-- Opening Marker --

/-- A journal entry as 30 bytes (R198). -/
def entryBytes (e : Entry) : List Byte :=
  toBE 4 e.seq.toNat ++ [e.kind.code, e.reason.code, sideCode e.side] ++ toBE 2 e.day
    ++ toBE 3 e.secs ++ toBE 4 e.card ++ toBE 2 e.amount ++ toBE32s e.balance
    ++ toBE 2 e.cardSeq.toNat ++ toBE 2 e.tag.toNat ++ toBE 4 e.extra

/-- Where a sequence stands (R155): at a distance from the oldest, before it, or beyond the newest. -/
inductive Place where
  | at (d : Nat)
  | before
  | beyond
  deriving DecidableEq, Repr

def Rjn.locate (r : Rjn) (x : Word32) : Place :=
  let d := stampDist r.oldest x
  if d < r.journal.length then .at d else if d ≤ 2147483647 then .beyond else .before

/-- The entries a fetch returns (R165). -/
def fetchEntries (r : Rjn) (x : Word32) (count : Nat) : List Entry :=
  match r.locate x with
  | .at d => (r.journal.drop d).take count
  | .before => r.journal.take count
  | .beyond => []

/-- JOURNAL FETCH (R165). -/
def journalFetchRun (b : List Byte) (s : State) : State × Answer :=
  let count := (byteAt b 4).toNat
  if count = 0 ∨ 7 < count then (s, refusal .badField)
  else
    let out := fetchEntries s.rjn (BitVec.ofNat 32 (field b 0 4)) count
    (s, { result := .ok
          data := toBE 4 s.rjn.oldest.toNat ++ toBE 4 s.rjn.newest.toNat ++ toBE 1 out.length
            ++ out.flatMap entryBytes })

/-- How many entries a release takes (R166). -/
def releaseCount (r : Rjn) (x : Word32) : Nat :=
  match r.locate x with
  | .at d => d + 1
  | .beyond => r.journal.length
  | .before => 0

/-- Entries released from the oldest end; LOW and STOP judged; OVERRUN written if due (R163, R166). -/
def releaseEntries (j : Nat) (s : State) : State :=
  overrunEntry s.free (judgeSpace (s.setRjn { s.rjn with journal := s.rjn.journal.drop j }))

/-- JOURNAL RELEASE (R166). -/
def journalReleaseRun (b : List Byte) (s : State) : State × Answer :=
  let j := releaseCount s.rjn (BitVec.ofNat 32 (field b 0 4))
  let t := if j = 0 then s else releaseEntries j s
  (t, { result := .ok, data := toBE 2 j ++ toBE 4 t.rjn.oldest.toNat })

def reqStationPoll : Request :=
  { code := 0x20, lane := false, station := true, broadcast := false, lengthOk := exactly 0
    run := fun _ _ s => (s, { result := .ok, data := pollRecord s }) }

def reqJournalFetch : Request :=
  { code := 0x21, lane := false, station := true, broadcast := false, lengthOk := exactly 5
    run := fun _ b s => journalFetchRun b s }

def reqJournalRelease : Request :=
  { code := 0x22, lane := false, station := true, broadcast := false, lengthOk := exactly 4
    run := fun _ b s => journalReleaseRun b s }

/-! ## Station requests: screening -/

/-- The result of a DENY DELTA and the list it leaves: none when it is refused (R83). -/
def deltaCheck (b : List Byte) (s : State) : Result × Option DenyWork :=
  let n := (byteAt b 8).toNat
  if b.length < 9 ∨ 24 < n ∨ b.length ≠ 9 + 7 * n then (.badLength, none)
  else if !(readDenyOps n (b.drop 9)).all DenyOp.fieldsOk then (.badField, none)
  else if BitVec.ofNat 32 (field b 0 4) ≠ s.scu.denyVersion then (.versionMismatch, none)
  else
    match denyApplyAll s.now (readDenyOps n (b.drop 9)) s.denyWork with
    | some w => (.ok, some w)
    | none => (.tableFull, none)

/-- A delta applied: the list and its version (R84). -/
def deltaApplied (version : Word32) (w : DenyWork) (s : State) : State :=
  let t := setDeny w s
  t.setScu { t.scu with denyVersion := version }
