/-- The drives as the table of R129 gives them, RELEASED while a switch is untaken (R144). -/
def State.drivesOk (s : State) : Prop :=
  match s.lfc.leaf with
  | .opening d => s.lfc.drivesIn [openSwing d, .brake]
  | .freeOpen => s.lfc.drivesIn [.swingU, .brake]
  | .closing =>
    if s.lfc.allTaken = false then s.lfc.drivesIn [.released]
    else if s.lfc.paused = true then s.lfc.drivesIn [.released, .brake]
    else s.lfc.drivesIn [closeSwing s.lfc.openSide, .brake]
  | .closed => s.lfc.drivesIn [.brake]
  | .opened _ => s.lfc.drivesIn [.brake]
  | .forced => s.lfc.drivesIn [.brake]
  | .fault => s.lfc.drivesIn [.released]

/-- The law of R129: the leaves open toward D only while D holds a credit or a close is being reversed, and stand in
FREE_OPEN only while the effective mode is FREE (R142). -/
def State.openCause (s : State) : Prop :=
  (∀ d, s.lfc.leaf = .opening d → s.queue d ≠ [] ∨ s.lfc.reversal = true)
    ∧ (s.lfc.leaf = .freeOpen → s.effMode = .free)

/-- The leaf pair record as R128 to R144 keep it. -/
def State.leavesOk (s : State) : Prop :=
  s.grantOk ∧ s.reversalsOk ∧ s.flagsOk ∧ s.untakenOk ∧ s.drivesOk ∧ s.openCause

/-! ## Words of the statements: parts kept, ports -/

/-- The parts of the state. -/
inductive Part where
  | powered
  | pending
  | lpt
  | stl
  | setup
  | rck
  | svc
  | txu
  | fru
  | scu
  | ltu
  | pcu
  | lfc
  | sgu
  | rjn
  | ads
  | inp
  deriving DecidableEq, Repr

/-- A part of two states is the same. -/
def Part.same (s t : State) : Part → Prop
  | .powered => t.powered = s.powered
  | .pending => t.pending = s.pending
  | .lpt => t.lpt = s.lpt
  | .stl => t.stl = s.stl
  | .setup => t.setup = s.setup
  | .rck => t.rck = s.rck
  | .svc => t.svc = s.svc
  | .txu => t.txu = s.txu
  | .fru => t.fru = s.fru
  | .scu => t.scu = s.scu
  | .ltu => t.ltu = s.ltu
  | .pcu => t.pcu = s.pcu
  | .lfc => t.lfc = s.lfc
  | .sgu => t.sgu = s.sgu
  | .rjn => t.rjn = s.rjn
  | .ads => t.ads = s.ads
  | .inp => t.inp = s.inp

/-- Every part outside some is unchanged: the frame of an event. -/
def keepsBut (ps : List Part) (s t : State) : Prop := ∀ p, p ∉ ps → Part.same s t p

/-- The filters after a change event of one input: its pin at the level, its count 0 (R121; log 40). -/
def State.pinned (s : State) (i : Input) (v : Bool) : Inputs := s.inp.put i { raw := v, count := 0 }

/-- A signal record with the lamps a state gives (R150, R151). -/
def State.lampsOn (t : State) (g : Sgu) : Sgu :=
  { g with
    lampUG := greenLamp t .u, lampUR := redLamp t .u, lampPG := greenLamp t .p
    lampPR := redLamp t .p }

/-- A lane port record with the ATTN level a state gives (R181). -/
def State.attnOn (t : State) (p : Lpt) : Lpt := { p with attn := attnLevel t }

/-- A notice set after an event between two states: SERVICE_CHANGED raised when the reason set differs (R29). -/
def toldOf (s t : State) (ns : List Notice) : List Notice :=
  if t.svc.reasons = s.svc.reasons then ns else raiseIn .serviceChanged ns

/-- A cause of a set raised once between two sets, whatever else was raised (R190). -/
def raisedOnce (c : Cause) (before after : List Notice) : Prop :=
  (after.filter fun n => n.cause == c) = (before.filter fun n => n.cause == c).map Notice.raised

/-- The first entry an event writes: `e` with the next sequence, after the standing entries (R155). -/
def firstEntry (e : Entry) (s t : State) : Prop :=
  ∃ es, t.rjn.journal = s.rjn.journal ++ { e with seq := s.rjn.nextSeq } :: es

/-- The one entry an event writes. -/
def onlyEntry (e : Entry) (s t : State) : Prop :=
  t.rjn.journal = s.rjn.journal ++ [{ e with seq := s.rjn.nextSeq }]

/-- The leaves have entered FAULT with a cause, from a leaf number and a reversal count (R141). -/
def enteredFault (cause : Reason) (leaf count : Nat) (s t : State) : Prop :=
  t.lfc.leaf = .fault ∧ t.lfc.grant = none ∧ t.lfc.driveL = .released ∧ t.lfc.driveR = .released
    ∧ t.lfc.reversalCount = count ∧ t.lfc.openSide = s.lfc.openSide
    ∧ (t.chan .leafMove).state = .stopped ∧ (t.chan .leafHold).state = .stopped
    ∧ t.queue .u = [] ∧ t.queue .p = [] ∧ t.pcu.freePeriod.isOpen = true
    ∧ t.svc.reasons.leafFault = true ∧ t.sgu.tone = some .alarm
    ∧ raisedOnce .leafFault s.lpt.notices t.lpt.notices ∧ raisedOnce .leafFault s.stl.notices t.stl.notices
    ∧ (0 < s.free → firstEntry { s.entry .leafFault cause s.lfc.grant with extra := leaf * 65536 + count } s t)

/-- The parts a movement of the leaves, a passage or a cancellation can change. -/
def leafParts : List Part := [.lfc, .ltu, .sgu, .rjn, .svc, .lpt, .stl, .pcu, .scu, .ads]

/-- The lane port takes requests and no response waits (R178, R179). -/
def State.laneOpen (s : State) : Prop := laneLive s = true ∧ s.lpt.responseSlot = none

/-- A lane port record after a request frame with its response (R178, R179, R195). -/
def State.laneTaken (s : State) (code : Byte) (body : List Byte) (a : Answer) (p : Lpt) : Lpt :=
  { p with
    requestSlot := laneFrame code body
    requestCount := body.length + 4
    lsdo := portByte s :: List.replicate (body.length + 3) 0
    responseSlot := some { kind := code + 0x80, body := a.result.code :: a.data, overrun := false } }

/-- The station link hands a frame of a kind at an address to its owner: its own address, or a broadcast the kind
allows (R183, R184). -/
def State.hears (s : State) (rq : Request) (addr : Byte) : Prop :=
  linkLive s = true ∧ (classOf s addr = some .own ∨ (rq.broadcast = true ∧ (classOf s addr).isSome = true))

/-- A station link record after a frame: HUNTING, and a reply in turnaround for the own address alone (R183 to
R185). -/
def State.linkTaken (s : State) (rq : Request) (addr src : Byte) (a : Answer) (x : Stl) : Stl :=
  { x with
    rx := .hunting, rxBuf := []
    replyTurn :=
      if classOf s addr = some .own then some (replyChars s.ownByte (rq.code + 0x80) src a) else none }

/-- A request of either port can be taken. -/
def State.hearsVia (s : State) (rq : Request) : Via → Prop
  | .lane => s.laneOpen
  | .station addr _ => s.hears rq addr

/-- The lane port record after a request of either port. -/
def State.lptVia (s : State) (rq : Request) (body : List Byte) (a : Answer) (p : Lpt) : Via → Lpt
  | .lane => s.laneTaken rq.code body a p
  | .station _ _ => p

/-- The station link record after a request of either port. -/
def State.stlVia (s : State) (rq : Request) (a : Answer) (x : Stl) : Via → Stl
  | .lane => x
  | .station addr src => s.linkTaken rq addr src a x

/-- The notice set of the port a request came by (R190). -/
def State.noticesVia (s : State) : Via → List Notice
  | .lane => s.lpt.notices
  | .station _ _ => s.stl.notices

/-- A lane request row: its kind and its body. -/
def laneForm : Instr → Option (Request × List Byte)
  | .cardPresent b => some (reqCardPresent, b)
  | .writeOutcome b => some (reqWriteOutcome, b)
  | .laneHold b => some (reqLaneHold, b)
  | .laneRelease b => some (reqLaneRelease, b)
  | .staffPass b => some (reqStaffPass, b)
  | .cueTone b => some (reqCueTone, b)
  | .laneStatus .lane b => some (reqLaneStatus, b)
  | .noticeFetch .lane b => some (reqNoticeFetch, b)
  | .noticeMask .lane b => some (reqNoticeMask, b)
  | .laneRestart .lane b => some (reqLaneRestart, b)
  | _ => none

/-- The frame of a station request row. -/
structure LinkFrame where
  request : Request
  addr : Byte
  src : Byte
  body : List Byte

-- Closing Marker --

The response must hold only the lines above from the line with "run := fun _ b s => journalFetchRun" through the line with "requests: screening -/", each copied exactly, both ends kept.

» **Answer to this exercise**:
    run := fun _ b s => journalFetchRun b s }

def reqJournalRelease : Request :=
  { code := 0x22, lane := false, station := true, broadcast := false, lengthOk := exactly 4
    run := fun _ b s => journalReleaseRun b s }

/-! ## Station requests: screening -/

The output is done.